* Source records
********************

def AmoOp.num : AmoOp → Nat
  | .swap => 0 | .add => 1 | .and => 2 | .or => 3 | .xor => 4 | .min => 5 | .max => 6 | .minn => 7 | .maxn => 8
/-- XFN[3:0] is the operation and XFN[4] the width (R289). -/
def amoXfn (op : AmoOp) (narrow : Bool) : Fin 512 := Fin.ofNat 512 (op.num + (if narrow then 16 else 0))
def AmoOp.ofXfn (x : Fin 512) : Except Illegal AmoOp :=
  if 32 ≤ x.val then .error .function else
  match x.val % 16 with
  | 0 => .ok .swap | 1 => .ok .add | 2 => .ok .and | 3 => .ok .or | 4 => .ok .xor | 5 => .ok .min | 6 => .ok .max
  | 7 => .ok .minn | 8 => .ok .maxn | _ => .error .function
def narrowOf (x : Fin 512) : Bool := x.val / 16 % 2 == 1
def casXfn (narrow : Bool) : Fin 512 := if narrow then 16 else 0
def casNarrow (x : Fin 512) : Except Illegal Bool :=
  match x.val with
  | 0 => .ok false | 16 => .ok true | _ => .error .function

/-- IMM24[9:0] and IMM24[19:10] of `stash.map` (R293). -/
def stashImm (off len : Fin 1024) : BitVec 24 := BitVec.ofNat 24 (off.val + 1024 * len.val)
def stashOff (i : BitVec 24) : Except Illegal (Fin 1024) :=
  if i.toNat < 1048576 then .ok (Fin.ofNat 1024 i.toNat) else .error .field
def stashLen (i : BitVec 24) : Fin 1024 := Fin.ofNat 1024 (i.toNat / 1024)
/-- One descriptor in IMM24[7:0], the other bytes 0 (R184). -/
def descImm (n : Fin 256) : BitVec 24 := BitVec.ofNat 24 n.val
def descOf (i : BitVec 24) : Except Illegal (Fin 256) :=
  if i.toNat < 256 then .ok (Fin.ofNat 256 i.toNat) else .error .field
/-- Three descriptors in the bytes of IMM24 (R184). -/
def desc3Imm (n m p : Fin 256) : BitVec 24 := BitVec.ofNat 24 (n.val + 256 * m.val + 65536 * p.val)
def desc3N (i : BitVec 24) : Fin 256 := Fin.ofNat 256 i.toNat
def desc3M (i : BitVec 24) : Fin 256 := Fin.ofNat 256 (i.toNat / 256)
def desc3P (i : BitVec 24) : Fin 256 := Fin.ofNat 256 (i.toNat / 65536)
def mapImm (k : Fin 16) : BitVec 24 := BitVec.ofNat 24 k.val
def mapOf (i : BitVec 24) : Except Illegal (Fin 16) :=
  if i.toNat < 16 then .ok (Fin.ofNat 16 i.toNat) else .error .field

/-- The class 0b00 offset of the JMP pattern: B, C and F from the top (R193). -/
def jmpB (o : BitVec 16) : Fin 64 := Fin.ofNat 64 (o.toNat / 1024)
def jmpC (o : BitVec 16) : Fin 64 := Fin.ofNat 64 (o.toNat / 16)
def jmpF (o : BitVec 16) : Fin 16 := Fin.ofNat 16 o.toNat
def jmpOff (b c : Fin 64) (f : Fin 16) : BitVec 16 := BitVec.ofNat 16 (b.val * 1024 + c.val * 16 + f.val)
/-- The class 0b00 offset of the BR pattern: C and F (R193). -/
def brC (o : BitVec 10) : Fin 64 := Fin.ofNat 64 (o.toNat / 16)
def brF (o : BitVec 10) : Fin 16 := Fin.ofNat 16 o.toNat
def brOff (c : Fin 64) (f : Fin 16) : BitVec 10 := BitVec.ofNat 10 (c.val * 16 + f.val)

/-! ### Masks, indexing and the memory fields -/

def MaskSel.negCode (m : MaskSel) : Fin 2 := if m.neg then 1 else 0
def MaskSel.ofRaw (r : Raw) : MaskSel := ⟨r.mn.val == 1, r.ms⟩
def Index.ix : Index → Fin 4
  | .none => 0 | .opA _ => 1 | .opB _ => 2 | .opC _ => 3
def Index.disp : Index → Fin 64
  | .none => 0 | .opA k => k | .opB k => k | .opC k => k
/-- IX and E (R188); without indexing E must be 0 (R255). -/
def Index.ofRaw (r : Raw) : Except Illegal Index :=
  match r.ix.val with
  | 0 => if r.e.val = 0 then .ok .none else .error .field
  | 1 => .ok (.opA r.e) | 2 => .ok (.opB r.e) | _ => .ok (.opC r.e)
def VecX.ofRaw (r : Raw) : Except Illegal VecX := do
  let fmt ← Fmt.ofCode r.fmt
  let index ← Index.ofRaw r
  pure ⟨fmt, rndOf r.rnd, MaskSel.ofRaw r, index⟩
def MemX.ofRaw (r : Raw) : MemX := ⟨r.c, r.imm, Scope.ofCode r.sc, Order.ofCode r.ord⟩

********************

* Task description
Write the entries out once more, exactly, without dropping a line.

* Response to this exercise
def AmoOp.num : AmoOp → Nat
  | .swap => 0 | .add => 1 | .and => 2 | .or => 3 | .xor => 4 | .min => 5 | .max => 6 | .minn => 7 | .maxn => 8
/-- XFN[3:0] is the operation and XFN[4] the width (R289). -/
def amoXfn (op : AmoOp) (narrow : Bool) : Fin 512 := Fin.ofNat 512 (op.num + (if narrow then 16 else 0))
def AmoOp.ofXfn (x : Fin 512) : Except Illegal AmoOp :=
  if 32 ≤ x.val then .error .function else
  match x.val % 16 with
  | 0 => .ok .swap | 1 => .ok .add | 2 => .ok .and | 3 => .ok .or | 4 => .ok .xor | 5 => .ok .min | 6 => .ok .max
  | 7 => .ok .minn | 8 => .ok .maxn | _ => .error .function
def narrowOf (x : Fin 512) : Bool := x.val / 16 % 2 == 1
def casXfn (narrow : Bool) : Fin 512 := if narrow then 16 else 0
def casNarrow (x : Fin 512) : Except Illegal Bool :=
  match x.val with
  | 0 => .ok false | 16 => .ok true | _ => .error .function

/-- IMM24[9:0] and IMM24[19:10] of `stash.map` (R293). -/
def stashImm (off len : Fin 1024) : BitVec 24 := BitVec.ofNat 24 (off.val + 1024 * len.val)
def stashOff (i : BitVec 24) : Except Illegal (Fin 1024) :=
  if i.toNat < 1048576 then .ok (Fin.ofNat 1024 i.toNat) else .error .field
def stashLen (i : BitVec 24) : Fin 1024 := Fin.ofNat 1024 (i.toNat / 1024)
/-- One descriptor in IMM24[7:0], the other bytes 0 (R184). -/
def descImm (n : Fin 256) : BitVec 24 := BitVec.ofNat 24 n.val
def descOf (i : BitVec 24) : Except Illegal (Fin 256) :=
  if i.toNat < 256 then .ok (Fin.ofNat 256 i.toNat) else .error .field
/-- Three descriptors in the bytes of IMM24 (R184). -/
def desc3Imm (n m p : Fin 256) : BitVec 24 := BitVec.ofNat 24 (n.val + 256 * m.val + 65536 * p.val)
def desc3N (i : BitVec 24) : Fin 256 := Fin.ofNat 256 i.toNat
def desc3M (i : BitVec 24) : Fin 256 := Fin.ofNat 256 (i.toNat / 256)
def desc3P (i : BitVec 24) : Fin 256 := Fin.ofNat 256 (i.toNat / 65536)
def mapImm (k : Fin 16) : BitVec 24 := BitVec.ofNat 24 k.val
def mapOf (i : BitVec 24) : Except Illegal (Fin 16) :=
  if i.toNat < 16 then .ok (Fin.ofNat 16 i.toNat) else .error .field

/-- The class 0b00 offset of the JMP pattern: B, C and F from the top (R193). -/
def jmpB (o : BitVec 16) : Fin 64 := Fin.ofNat 64 (o.toNat / 1024)
def jmpC (o : BitVec 16) : Fin 64 := Fin.ofNat 64 (o.toNat / 16)
def jmpF (o : BitVec 16) : Fin 16 := Fin.ofNat 16 o.toNat
def jmpOff (b c : Fin 64) (f : Fin 16) : BitVec 16 := BitVec.ofNat 16 (b.val * 1024 + c.val * 16 + f.val)
/-- The class 0b00 offset of the BR pattern: C and F (R193). -/
def brC (o : BitVec 10) : Fin 64 := Fin.ofNat 64 (o.toNat / 16)
def brF (o : BitVec 10) : Fin 16 := Fin.ofNat 16 o.toNat
def brOff (c : Fin 64) (f : Fin 16) : BitVec 10 := BitVec.ofNat 10 (c.val * 16 + f.val)

/-! ### Masks, indexing and the memory fields -/

def MaskSel.negCode (m : MaskSel) : Fin 2 := if m.neg then 1 else 0
def MaskSel.ofRaw (r : Raw) : MaskSel := ⟨r.mn.val == 1, r.ms⟩
def Index.ix : Index → Fin 4
  | .none => 0 | .opA _ => 1 | .opB _ => 2 | .opC _ => 3
def Index.disp : Index → Fin 64
  | .none => 0 | .opA k => k | .opB k => k | .opC k => k
/-- IX and E (R188); without indexing E must be 0 (R255). -/
def Index.ofRaw (r : Raw) : Except Illegal Index :=
  match r.ix.val with
  | 0 => if r.e.val = 0 then .ok .none else .error .field
  | 1 => .ok (.opA r.e) | 2 => .ok (.opB r.e) | _ => .ok (.opC r.e)
def VecX.ofRaw (r : Raw) : Except Illegal VecX := do
  let fmt ← Fmt.ofCode r.fmt
  let index ← Index.ofRaw r
  pure ⟨fmt, rndOf r.rnd, MaskSel.ofRaw r, index⟩
def MemX.ofRaw (r : Raw) : MemX := ⟨r.c, r.imm, Scope.ofCode r.sc, Order.ofCode r.ord⟩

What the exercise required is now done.